## TO DO
Whenever a line below includes the string "List", show it.

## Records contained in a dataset
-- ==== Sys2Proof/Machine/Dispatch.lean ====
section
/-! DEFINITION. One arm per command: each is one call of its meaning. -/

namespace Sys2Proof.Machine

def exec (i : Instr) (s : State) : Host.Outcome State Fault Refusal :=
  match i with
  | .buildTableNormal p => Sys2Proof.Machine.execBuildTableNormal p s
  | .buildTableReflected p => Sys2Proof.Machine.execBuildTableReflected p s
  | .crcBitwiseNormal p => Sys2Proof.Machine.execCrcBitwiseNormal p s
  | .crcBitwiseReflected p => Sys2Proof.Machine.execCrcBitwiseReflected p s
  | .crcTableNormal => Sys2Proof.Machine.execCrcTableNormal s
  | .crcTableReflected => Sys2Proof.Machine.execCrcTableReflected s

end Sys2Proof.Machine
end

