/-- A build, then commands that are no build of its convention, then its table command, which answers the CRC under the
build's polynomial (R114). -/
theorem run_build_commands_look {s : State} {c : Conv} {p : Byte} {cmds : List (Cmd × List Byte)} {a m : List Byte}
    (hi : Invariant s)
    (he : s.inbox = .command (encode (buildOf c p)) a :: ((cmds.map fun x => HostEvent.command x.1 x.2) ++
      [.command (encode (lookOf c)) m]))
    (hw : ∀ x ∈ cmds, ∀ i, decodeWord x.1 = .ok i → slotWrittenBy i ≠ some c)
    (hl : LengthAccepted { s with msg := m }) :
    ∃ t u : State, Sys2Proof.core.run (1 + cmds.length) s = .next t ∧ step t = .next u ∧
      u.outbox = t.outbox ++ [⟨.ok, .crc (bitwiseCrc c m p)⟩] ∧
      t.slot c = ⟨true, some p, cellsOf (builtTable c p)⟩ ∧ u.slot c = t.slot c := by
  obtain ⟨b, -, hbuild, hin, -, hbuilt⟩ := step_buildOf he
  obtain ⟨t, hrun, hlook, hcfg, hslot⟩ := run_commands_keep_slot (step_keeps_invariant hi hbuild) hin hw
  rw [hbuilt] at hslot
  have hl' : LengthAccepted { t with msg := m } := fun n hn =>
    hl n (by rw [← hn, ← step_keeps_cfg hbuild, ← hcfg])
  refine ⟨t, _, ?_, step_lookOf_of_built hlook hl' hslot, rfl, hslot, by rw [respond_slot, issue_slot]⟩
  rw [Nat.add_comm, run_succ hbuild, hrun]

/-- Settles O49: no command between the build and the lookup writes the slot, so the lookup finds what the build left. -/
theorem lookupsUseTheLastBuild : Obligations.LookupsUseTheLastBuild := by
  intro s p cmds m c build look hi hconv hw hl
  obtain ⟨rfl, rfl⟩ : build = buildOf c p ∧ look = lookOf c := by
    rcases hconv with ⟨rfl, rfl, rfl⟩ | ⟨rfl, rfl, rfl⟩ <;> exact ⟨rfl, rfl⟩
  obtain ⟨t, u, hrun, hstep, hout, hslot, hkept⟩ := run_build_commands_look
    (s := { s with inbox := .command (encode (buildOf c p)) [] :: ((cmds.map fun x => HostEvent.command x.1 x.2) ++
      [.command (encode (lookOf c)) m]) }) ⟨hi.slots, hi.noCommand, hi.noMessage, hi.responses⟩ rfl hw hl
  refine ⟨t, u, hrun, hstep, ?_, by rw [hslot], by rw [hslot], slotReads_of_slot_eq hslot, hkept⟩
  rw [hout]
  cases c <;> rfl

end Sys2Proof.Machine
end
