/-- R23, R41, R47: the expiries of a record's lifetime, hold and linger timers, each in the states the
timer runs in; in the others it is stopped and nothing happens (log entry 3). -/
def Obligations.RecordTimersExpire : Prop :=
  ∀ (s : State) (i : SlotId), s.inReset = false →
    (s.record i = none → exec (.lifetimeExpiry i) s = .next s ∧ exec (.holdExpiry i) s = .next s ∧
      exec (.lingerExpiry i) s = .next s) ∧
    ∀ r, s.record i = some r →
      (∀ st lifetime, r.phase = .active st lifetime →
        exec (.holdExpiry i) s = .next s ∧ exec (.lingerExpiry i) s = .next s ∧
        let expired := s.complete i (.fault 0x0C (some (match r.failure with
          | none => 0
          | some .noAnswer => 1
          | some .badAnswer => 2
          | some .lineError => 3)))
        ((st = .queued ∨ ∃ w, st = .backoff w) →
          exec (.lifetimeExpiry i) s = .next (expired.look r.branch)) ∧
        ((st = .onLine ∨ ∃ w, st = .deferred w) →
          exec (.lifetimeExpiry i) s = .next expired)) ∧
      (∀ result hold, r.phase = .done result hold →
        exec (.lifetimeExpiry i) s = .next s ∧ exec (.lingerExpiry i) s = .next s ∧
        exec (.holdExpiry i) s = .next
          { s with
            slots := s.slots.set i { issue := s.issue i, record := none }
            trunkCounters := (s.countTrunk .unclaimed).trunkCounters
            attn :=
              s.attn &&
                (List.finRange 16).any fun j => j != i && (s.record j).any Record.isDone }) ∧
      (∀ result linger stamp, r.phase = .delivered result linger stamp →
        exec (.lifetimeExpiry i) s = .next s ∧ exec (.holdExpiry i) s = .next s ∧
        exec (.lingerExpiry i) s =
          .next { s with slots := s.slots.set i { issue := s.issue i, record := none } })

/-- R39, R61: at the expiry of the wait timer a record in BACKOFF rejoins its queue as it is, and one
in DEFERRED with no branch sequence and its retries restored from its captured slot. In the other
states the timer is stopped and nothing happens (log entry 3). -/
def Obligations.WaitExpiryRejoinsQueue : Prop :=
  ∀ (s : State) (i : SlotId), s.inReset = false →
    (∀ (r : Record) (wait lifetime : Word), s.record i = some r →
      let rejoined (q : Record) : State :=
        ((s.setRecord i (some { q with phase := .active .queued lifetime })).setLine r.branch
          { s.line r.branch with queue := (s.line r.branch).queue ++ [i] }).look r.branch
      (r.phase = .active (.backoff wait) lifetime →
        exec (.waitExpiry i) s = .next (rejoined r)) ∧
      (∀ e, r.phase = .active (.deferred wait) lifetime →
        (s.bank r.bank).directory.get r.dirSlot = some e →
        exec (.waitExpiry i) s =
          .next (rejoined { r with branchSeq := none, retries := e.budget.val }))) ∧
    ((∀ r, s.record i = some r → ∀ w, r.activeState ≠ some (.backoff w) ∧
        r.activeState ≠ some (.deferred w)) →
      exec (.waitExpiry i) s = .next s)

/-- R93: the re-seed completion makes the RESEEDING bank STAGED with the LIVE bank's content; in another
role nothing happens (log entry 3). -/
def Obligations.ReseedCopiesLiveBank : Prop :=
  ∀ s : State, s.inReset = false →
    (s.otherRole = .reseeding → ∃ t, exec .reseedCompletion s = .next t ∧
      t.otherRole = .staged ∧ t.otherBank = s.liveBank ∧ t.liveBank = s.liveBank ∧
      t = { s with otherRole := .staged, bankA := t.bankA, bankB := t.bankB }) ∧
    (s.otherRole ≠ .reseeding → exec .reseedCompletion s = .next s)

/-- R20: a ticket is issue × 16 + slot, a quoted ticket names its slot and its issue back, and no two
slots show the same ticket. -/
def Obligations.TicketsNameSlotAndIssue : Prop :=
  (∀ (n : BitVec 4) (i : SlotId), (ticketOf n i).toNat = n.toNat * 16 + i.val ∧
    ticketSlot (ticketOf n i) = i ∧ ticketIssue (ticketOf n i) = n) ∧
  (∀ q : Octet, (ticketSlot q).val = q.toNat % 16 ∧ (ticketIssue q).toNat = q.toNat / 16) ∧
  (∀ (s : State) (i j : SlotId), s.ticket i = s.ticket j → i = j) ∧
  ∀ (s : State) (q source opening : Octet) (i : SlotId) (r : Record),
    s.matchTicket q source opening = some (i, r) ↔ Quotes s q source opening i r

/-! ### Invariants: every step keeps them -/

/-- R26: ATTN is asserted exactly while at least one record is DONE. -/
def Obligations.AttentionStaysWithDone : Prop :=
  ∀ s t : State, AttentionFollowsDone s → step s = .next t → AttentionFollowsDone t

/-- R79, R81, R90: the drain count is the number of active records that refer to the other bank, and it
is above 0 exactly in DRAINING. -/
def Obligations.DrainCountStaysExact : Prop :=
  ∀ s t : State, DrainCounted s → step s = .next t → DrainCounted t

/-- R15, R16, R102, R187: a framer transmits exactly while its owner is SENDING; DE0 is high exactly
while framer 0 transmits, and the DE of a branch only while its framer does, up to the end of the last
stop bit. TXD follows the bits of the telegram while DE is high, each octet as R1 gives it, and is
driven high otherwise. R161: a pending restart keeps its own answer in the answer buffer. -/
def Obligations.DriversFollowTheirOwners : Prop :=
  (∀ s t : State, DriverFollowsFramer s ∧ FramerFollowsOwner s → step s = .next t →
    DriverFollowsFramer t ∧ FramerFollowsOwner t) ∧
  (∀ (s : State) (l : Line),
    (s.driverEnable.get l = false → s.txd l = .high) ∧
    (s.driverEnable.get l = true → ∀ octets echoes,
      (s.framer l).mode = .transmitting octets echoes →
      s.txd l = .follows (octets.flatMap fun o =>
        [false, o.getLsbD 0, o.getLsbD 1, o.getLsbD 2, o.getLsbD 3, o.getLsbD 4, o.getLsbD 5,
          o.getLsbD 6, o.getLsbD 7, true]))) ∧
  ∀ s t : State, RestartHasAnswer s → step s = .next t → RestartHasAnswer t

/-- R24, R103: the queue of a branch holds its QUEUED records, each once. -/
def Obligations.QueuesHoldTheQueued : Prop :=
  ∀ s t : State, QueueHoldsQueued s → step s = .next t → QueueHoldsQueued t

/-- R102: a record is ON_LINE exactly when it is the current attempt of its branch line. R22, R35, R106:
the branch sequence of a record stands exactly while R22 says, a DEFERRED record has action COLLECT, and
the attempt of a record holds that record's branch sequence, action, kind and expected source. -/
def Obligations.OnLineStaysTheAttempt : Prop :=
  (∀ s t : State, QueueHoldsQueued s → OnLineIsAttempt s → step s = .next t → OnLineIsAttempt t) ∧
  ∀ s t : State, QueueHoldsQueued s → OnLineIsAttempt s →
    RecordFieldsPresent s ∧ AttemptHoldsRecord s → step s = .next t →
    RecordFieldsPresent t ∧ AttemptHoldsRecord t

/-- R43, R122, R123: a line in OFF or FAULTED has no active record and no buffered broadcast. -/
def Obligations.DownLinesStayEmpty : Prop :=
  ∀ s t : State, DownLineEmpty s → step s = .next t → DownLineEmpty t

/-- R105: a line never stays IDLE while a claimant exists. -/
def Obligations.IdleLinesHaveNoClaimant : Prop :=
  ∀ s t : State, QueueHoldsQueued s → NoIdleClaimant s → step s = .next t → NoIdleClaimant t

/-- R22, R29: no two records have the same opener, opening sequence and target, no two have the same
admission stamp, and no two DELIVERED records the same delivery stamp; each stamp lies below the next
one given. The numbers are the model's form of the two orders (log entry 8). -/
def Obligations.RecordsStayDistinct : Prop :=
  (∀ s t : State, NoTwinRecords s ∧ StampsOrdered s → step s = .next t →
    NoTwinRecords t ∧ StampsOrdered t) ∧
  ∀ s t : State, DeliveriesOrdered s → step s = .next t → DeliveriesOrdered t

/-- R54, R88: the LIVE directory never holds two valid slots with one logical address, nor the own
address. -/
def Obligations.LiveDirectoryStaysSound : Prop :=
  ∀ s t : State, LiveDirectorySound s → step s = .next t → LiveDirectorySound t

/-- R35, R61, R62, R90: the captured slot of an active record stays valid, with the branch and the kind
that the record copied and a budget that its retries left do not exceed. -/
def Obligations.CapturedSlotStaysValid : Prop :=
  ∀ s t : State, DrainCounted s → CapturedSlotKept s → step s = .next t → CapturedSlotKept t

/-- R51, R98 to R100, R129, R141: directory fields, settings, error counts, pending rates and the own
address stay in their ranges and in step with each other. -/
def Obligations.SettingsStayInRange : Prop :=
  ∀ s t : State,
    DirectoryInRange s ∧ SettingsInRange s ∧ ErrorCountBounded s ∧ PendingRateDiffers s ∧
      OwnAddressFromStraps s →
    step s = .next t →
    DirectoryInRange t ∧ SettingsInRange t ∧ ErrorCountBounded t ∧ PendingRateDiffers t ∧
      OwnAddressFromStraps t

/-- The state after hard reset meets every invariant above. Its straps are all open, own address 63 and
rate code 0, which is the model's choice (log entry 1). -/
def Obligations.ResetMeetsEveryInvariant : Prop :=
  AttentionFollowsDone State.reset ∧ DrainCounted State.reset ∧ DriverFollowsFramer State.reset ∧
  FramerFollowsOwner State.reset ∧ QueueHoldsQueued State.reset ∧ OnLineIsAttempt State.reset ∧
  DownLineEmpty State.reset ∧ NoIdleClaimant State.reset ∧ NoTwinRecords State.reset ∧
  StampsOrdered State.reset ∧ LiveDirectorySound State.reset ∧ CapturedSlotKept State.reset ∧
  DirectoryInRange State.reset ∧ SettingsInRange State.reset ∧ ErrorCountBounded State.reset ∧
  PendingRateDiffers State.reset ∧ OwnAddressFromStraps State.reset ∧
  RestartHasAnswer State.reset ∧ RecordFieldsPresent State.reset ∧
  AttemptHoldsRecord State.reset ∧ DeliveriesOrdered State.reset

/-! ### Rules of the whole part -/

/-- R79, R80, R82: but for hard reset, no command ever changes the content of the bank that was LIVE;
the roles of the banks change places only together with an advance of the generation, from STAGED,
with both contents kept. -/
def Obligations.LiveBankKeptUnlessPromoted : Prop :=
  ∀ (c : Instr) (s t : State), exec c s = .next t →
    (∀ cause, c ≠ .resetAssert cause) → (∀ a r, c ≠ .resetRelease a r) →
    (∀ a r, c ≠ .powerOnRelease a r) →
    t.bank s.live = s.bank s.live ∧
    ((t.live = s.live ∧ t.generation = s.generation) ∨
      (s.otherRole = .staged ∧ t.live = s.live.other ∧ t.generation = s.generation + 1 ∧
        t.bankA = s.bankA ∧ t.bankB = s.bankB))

## SOLUTION TO THE EXERCISE
theorem run_build_commands_look {s : State} {c : Conv} {p : Byte} {cmds : List (Cmd × List Byte)} {a m : List Byte}
                (List.finRange 16).any fun j => j != i && (s.record j).any Record.isDone }) ∧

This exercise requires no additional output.